This was a most important confirmation of the theory evolved by the barrister. For the rest, Fergusson’s reminiscences were useless.

Next morning Brett went to Somerset House to consult the will in which Margaret’s father left her £1,000 a year. Her brother died intestate.

As he expected, the document was phrased adroitly. It read: “I give and bequeath to Margaret Hume-Frazer, who has elected to desert the home provided for her, the sum of—” etc., etc.

The fact that she was, in the eyes of the law, an illegitimate child could not invalidate this bequest. For the rest, he imagined that when her brother died so unexpectedly, no one ever dreamed of inquiring into the well-intentioned fraud perpetrated by Lady Hume-Frazer and her husband. Margaret was unquestionably accepted as the heiress to her brother’s property, the estate being unentailed.

Then he drove to 17 St. John’s Mansions, Kensington, where Mr. and Mrs. Jiro were “at home.” They received him in the tiny drawing-room, and the lady’s manner betokened some degree of nervousness, which she vainly endeavoured to conceal by a pretence of bland curiosity as to the object of the barrister’s visit.

Not so Numagawa, whose sharp ferret eyes snapped with anxiety.

Brett left them under no doubt from the commencement. He addressed his remarks wholly to the Japanese.

“You have an acquaintance—perhaps I should say a confederate—residing at No. 37 Middle Street, Kennington—” he began.

“I do not understand,” broke in Jiro, whose sallow face crinkled like a withered apple in the effort to display non-comprehension.

“Oh yes, you do. The man’s name is Ooma. He is a tall, strongly-built native of Japan. He sent you to Ipswich to watch the trial of Mr. David Hume-Frazer for the murder of his cousin. He got you to write the post-card to Scotland Yard on the type-writer which you disposed of the day after my visit here. You recognised the motto of his house in the design which I showed you, and which was borne on the blade of the Ko-Katana. For some reason which I cannot fathom, unless you are his accomplice, you made your wife dress in male attire and go to warn him that some person was on his track. You see I know everything.”

As each sentence of this indictment proceeded it was pitiable to watch the faces of the couple. Jiro became a grotesque, fit to adorn the ugliest of Satsuma plaques. Mrs. Jiro visibly swelled with agitation. Brett felt that she was too full, and would overflow with tears in an instant.

“This is vely bad!” gasped Jiro.

“Oh, Nummie dear, have we been doing wrong?” moaned his spouse.

The barrister determined to frighten them thoroughly.

“It is a grave question with the authorities whether they should not arrest you instantly,” he said.

“On what charge?” cried Jiro.

“On a charge of complicity after the act in relation to the murder of Sir Alan Hume-Frazer. Your accomplice, Ooma, is the murderer.”

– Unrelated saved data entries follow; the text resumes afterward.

/-! ### Rtc -/

theorem State.updBak_keeps (s : State) (f : BakSt → BakSt) : Keeps s (State.updBak s f) := by
  unfold State.updBak
  exact Keeps.set_bak (.refl _)
theorem State.updOpt_keeps (s : State) (f : OptSt → OptSt) : Keeps s (State.updOpt s f) := by
  unfold State.updOpt
  exact Keeps.set_opt (.refl _)
theorem State.wakeSteps_keeps (s : State) (n : Nat) : Keeps s (State.wakeSteps s n) := by
  unfold State.wakeSteps
  exact State.updBak_keeps _ _
theorem State.calSteps_keeps (s : State) (n : Nat) : Keeps s (State.calSteps s n) := by
  unfold State.calSteps
  exact Keeps.ite (Keeps.trans (State.updBak_keeps _ _) (State.putB_keeps _ _ _ _)) (State.updBak_keeps _ _)
theorem State.bakCycles_keeps (s : State) (n : Nat) : Keeps s (State.bakCycles s n) := by
  unfold State.bakCycles
  exact Keeps.trans (Keeps.trans (State.updBak_keeps _ _) (State.calSteps_keeps _ _)) (State.wakeSteps_keeps _ _)
theorem State.optShow_keeps (s : State) : Keeps s (State.optShow s) := by
  unfold State.optShow
  exact Keeps.trans (Keeps.trans (State.wr_keeps _ _ _) (State.put_keeps _ _ _ _)) (State.updBak_keeps _ _)
theorem State.optAdd_keeps (s : State) (n : Nat) : Keeps s (State.optAdd s n) := by
  unfold State.optAdd
  exact Keeps.trans (State.updOpt_keeps _ _) (State.optShow_keeps _)
theorem State.clearSwo_keeps (s : State) : Keeps s (State.clearSwo s) := by
  unfold State.clearSwo
  exact Keeps.trans (Keeps.trans (Keeps.trans (Keeps.trans (Keeps.trans (Keeps.trans (State.wr_keeps _ _ _)
      (State.wr_keeps _ _ _)) (State.wr_keeps _ _ _)) (State.wr_keeps _ _ _)) (State.wr_keeps _ _ _))
      (State.putB_keeps _ _ _ _)) (State.updOpt_keeps _ _)
theorem State.crossed_keeps (s : State) (n : Nat) (step : Bool) : Keeps s (State.crossed s n step) := by
  unfold State.crossed
  exact Keeps.ite (Keeps.trans (State.updOpt_keeps _ _) (State.clearSwo_keeps _)) (State.updOpt_keeps _ _)
theorem State.xtalCycles_keeps (s : State) (n : Nat) (live : Bool) : Keeps s (State.xtalCycles s n live) := by
  unfold State.xtalCycles
  exact Keeps.ite (Keeps.trans (Keeps.trans (Keeps.trans (Keeps.trans (State.updBak_keeps _ _) (State.bakCycles_keeps
      _ _)) (State.crossed_keeps _ _ _)) (State.updOpt_keeps _ _)) (State.optAdd_keeps _ _)) (Keeps.trans (Keeps.trans
      (State.updBak_keeps _ _) (State.bakCycles_keeps _ _)) (State.crossed_keeps _ _ _))
theorem State.substClocks_keeps (s : State) (n : Nat) : Keeps s (State.substClocks s n) := by
  unfold State.substClocks
  exact Keeps.trans (Keeps.trans (State.updOpt_keeps _ _) (State.wakeSteps_keeps _ _)) (State.optAdd_keeps _ _)
theorem State.timeTick_keeps (s : State) (x : Nat) (n : Nat) : Keeps s (State.timeTick s x n) := by
  unfold State.timeTick
  exact Keeps.ite (State.substClocks_keeps _ _) (Keeps.ite (State.xtalCycles_keeps _ _ _) (.refl _))
theorem State.bakReset_keeps (s : State) : Keeps s s.bakReset :=
  ⟨fun w => ⟨⟨canonD_filter resetVal s.regs _ w.1.1, w.1.2⟩, w.2⟩, id, rfl⟩
theorem State.rtcSet_keeps (s : State) : Keeps s (State.rtcSet s) := by
  unfold State.rtcSet
  exact Keeps.ite (State.putB_keeps _ _ _ _) (State.updOpt_keeps _ _)
theorem State.rtcCmd_keeps (s : State) (c : Nat) : Keeps s (State.rtcCmd s c) := by
  unfold State.rtcCmd
  exact Keeps.ite (State.rtcSet_keeps _) (Keeps.ite (State.updOpt_keeps _ _) (.refl _))
theorem execSet_keeps (s : State) : OutKeeps s (execSet s) := by
  unfold execSet
  exact Keeps.done (Keeps.when (.refl _) (fun _ => (State.rtcSet_keeps _)))
theorem execClearSwo_keeps (s : State) : OutKeeps s (execClearSwo s) := by
  unfold execClearSwo
  exact Keeps.done (Keeps.when (.refl _) (fun _ => (State.clearSwo_keeps _)))
theorem State.calEvent_keeps (s : State) (code : Nat) (before : Nat) : Keeps s (State.calEvent s code before) := by
  unfold State.calEvent
  exact Keeps.trans (State.raise_keeps _ _ _ _ _) (State.addMark_keeps _ _)
theorem execCalendarLoad_keeps (s : State) : OutKeeps s (execCalendarLoad s) := by
  unfold execCalendarLoad
  exact Keeps.done (Keeps.when (.refl _) (fun _ => (Keeps.trans (Keeps.trans (Keeps.trans (State.updBak_keeps _ _)
      (State.updOpt_keeps _ _)) (State.putB_keeps _ _ _ _)) (State.calEvent_keeps _ _ _))))
theorem State.trimWrite_keeps (s : State) (v : Nat) : Keeps s (State.trimWrite s v) := by
  unfold State.trimWrite
  exact Keeps.trans (State.put_keeps _ _ _ _) (State.calEvent_keeps _ _ _)
theorem State.wakeWrite_keeps (s : State) (v : Nat) : Keeps s (State.wakeWrite s v) := by
  unfold State.wakeWrite
  exact Keeps.trans (State.put_keeps _ _ _ _) (State.updBak_keeps _ _)
theorem State.secLoRead_keeps (s : State) : Keeps s (State.secLoRead s).2 := by
  unfold State.secLoRead
  exact Keeps.pair2 (State.updOpt_keeps _ _)
theorem execRtcSecLoRead_keeps (s : State) : OutKeeps s (execRtcSecLoRead s) := by
  unfold execRtcSecLoRead
  exact Keeps.done (Keeps.when (.refl _) (fun _ => (Keeps.set_out (State.secLoRead_keeps _))))
theorem State.optLoRead_keeps (s : State) : Keeps s (State.optLoRead s).2 := by
  unfold State.optLoRead
  exact Keeps.pair2 (State.updOpt_keeps _ _)
theorem execRtcOptLoRead_keeps (s : State) : OutKeeps s (execRtcOptLoRead s) := by
  unfold execRtcOptLoRead
  exact Keeps.done (Keeps.when (.refl _) (fun _ => (Keeps.set_out (State.optLoRead_keeps _))))
theorem execCrystalStop_keeps (s : State) : OutKeeps s (execCrystalStop s) := by
  unfold execCrystalStop
  exact Keeps.done (Keeps.when (.refl _) (fun _ => (Keeps.trans (Keeps.trans (State.putB_keeps _ _ _ _)
      (State.putB_keeps _ _ _ _)) (State.updBak_keeps _ _))))
theorem execCalendarWrap_keeps (s : State) : OutKeeps s (execCalendarWrap s) := by
  unfold execCalendarWrap
  exact Keeps.done (Keeps.when (.refl _) (fun _ => (Keeps.trans (Keeps.trans (State.updBak_keeps _ _)
      (State.calSteps_keeps _ _)) (State.wakeSteps_keeps _ _))))
theorem State.raiseLater_keeps (s : State) (esn : Nat) (code : Nat) (hi : Nat) : Keeps s (State.raiseLater s esn code
    hi) := by
  unfold State.raiseLater
  exact State.updOpt_keeps _ _
theorem execVbakLow_keeps (vbak : BitVec 12) (s : State) : OutKeeps s (execVbakLow vbak s) := by
  unfold execVbakLow
  exact Keeps.done (Keeps.when (.refl _) (fun _ => (by
        split
        · exact State.raise_keeps _ _ _ _ _
        · exact State.raiseLater_keeps _ _ _ _
        · exact Keeps.trans (State.putB_keeps _ _ _ _) (State.updBak_keeps _ _))))
theorem State.switchOver_keeps (s : State) : Keeps s (State.switchOver s) := by
  unfold State.switchOver
  exact Keeps.ite (Keeps.trans (State.bump_keeps _ _ _) (State.updBak_keeps _ _)) (Keeps.trans (Keeps.trans
      (Keeps.trans (Keeps.trans (Keeps.trans (State.wr_keeps _ _ _) (State.wr_keeps _ _ _)) (State.wr_keeps _ _ _))
      (State.put_keeps _ _ _ _)) (State.putB_keeps _ _ _ _)) (State.updBak_keeps _ _))
theorem State.counterRecord_keeps (s : State) : Keeps s (State.counterRecord s) := by
  unfold State.counterRecord
  exact State.nvQueue1_keeps _ _
theorem execCounterRecordHourly_keeps (s : State) : OutKeeps s (execCounterRecordHourly s) := by
  unfold execCounterRecordHourly
  exact Keeps.done (Keeps.when (.refl _) (fun _ => (Keeps.trans (State.updOpt_keeps _ _) (State.counterRecord_keeps
      _))))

“What!” shrieked Mrs. Jiro, flouncing on to her knees and breaking forth into piteous sobs. “Oh, my precious infant! Oh, my darling Nummie! Will they part us from our babe?”

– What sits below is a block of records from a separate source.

/-! ### A word with one bit set -/

theorem getLsbD_oneBit {b i : Nat} (h : i < 32) : (1#32 <<< b).getLsbD i = decide (i = b) := by
  rw [BitVec.getLsbD_shiftLeft, BitVec.getLsbD_one]
  by_cases e : i = b
  · subst e
    simp [h]
  · by_cases lt : i < b
    · simp [lt, e]
    · have : i - b ≠ 0 := by omega
      simp [e, this]

/-- What a write does bit by bit it does once for a word with one bit set. -/
theorem foldl_oneBit {α : Type} (f : α → Nat → α) (x : α) {b : Nat} (h : b < 32) :
    (List.range 32).foldl (fun y i => if (1#32 <<< b).getLsbD i then f y i else y) x = f x b := by
  have upTo : ∀ n ≤ 32, (List.range n).foldl (fun y i => if (1#32 <<< b).getLsbD i then f y i else y) x =
      if b < n then f x b else x := fun n => by
    induction n with
    | zero => exact fun _ => rfl
    | succ n ih =>
      intro small
      rw [List.range_succ, List.foldl_append, ih (by omega), List.foldl_cons, List.foldl_nil, getLsbD_oneBit (by omega)]
      by_cases e : n = b
      · subst e
        simp
      · have : b < n + 1 ↔ b < n := by omega
        simp [e, this]
  rw [upTo 32 (Nat.le_refl _), if_pos h]

/-! ### Clearing (R312) -/

section
variable (s : State)

/-- A sticky bit cleared, with its count, its class and its acknowledge. -/
def State.cleared (n : Nat) : State :=
  let u := s.putB (FLT_STICKY (n / 32)) (bitF (n % 32)) false
  { u.wr (FLT_INFO n) (setF (setF (setF (u.rd (FLT_INFO n)) FLT_INFO_COUNT 0) FLT_INFO_CLS 0) FLT_INFO_FORCED 0) with
    acks := s.acks.filter (fun k => k ≠ n) }

theorem State.clearOne_clears {n : Nat} (h : s.clearIgnored n = false) : s.clearOne n = s.cleared n :=
  if_neg (by simp [h])
theorem State.clearOne_ignores {n : Nat} (h : s.clearIgnored n = true) : s.clearOne n = s := if_pos h

theorem State.stickyClear_one (w : Fin 8) (b : Fin 32) : s.stickyClear w (1#32 <<< b.val) = s.clearOne (32 * w + b) :=
  foldl_oneBit (fun (u : State) i => u.clearOne (32 * w.val + i)) s b.isLt

theorem fltSticky_ne_info (w : Fin 8) (n : Nat) : FLT_STICKY w ≠ FLT_INFO n := by unfold FLT_STICKY FLT_INFO; omega

theorem State.cleared_frame (n : Nat) : Frame [FLT_STICKY (n / 32), FLT_INFO n] [.acks] s (s.cleared n) :=
  .set_acks (.wr _ (.putB _ _ .refl (by simp)) (by simp)) (by decide)
theorem State.cleared_shows {n : Nat} (w : Fin 8) (h : n / 32 = w) :
    (s.cleared n).get (FLT_STICKY w) (bitF (n % 32)) = 0 ∧ (s.cleared n).get (FLT_INFO n) FLT_INFO_COUNT = 0 ∧
      (s.cleared n).get (FLT_INFO n) FLT_INFO_CLS = 0 ∧ n ∉ (s.cleared n).acks := by
  refine ⟨?_, ?_, ?_, ?_⟩
  · refine (State.get_wr_ne _ _ _ _ _ (fltSticky_ne_info w n)).trans ?_
    rw [h]
    exact State.get_putB _ _ _ _ (show n % 32 + 1 ≤ 32 by omega) rfl
  · refine (State.get_wr_same _ _ _ _).trans ?_
    rw [getF_setF_ne _ _ _ _ (by decide), getF_setF_ne _ _ _ _ (by decide), getF_setF _ _ _ (by decide)]
    rfl
  · refine (State.get_wr_same _ _ _ _).trans ?_
    rw [getF_setF_ne _ _ _ _ (by decide), getF_setF _ _ _ (by decide)]
    rfl
  · simp [State.cleared]

theorem execStickyClear_eq (run : s.inRun = true) (w : Fin 8) (b : Fin 32) :
    exec (.stickyClear w (1#32 <<< b.val)) s = done (s.clearOne (32 * w + b)) :=
  (congrArg done (if_pos run)).trans (congrArg done (s.stickyClear_one w b))

theorem execStickyClear_clears (run : s.inRun = true) (w : Fin 8) (b : Fin 32) (h : s.clearIgnored (32 * w + b) = false) :
    Answers (.stickyClear w (1#32 <<< b.val)) s fun t => t.get (FLT_STICKY w) (bitF b) = 0 ∧
      t.get (FLT_INFO (32 * w + b)) FLT_INFO_COUNT = 0 ∧ t.get (FLT_INFO (32 * w + b)) FLT_INFO_CLS = 0 ∧
      (32 * w + b : Nat) ∉ t.acks ∧ Frame [FLT_STICKY w, FLT_INFO (32 * w + b)] [.acks] s t := by
  have word : (32 * w + b : Nat) / 32 = w := by omega
  have bit : (32 * w + b : Nat) % 32 = b := by omega
  have e := execStickyClear_eq s run w b
  rw [s.clearOne_clears h] at e
  obtain ⟨sticky, count, cls, ack⟩ := s.cleared_shows w word
  have frame := s.cleared_frame (32 * w + b)
  rw [bit] at sticky
  rw [word] at frame
  exact ⟨_, e, sticky, count, cls, ack, frame⟩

The door opened, and a frowsy head appeared.

“Did you call, mum?” inquired the small maid-servant.

“Get out!” shouted Brett; and the door slammed.

“Mr. Blett,” whimpered the Japanese, “I did not do this thing. I am innocent. I knew nothing about it until—until—”

“You verified the motto on the blade by consulting the ‘Nihon Suai Shi’ in the British Museum.”

This shot floored Jiro metaphorically, and his wife literally, for she sank into a heap.

“He knows everything, Nummie,” she cried.

“Evelything!” repeated her husband.

“Then tell him the rest!”. (Yet she was born in Suffolk.)

Brett scowled terribly as a subterfuge for laughter.

“Tell me,” he said, “why you helped this amazing scoundrel?”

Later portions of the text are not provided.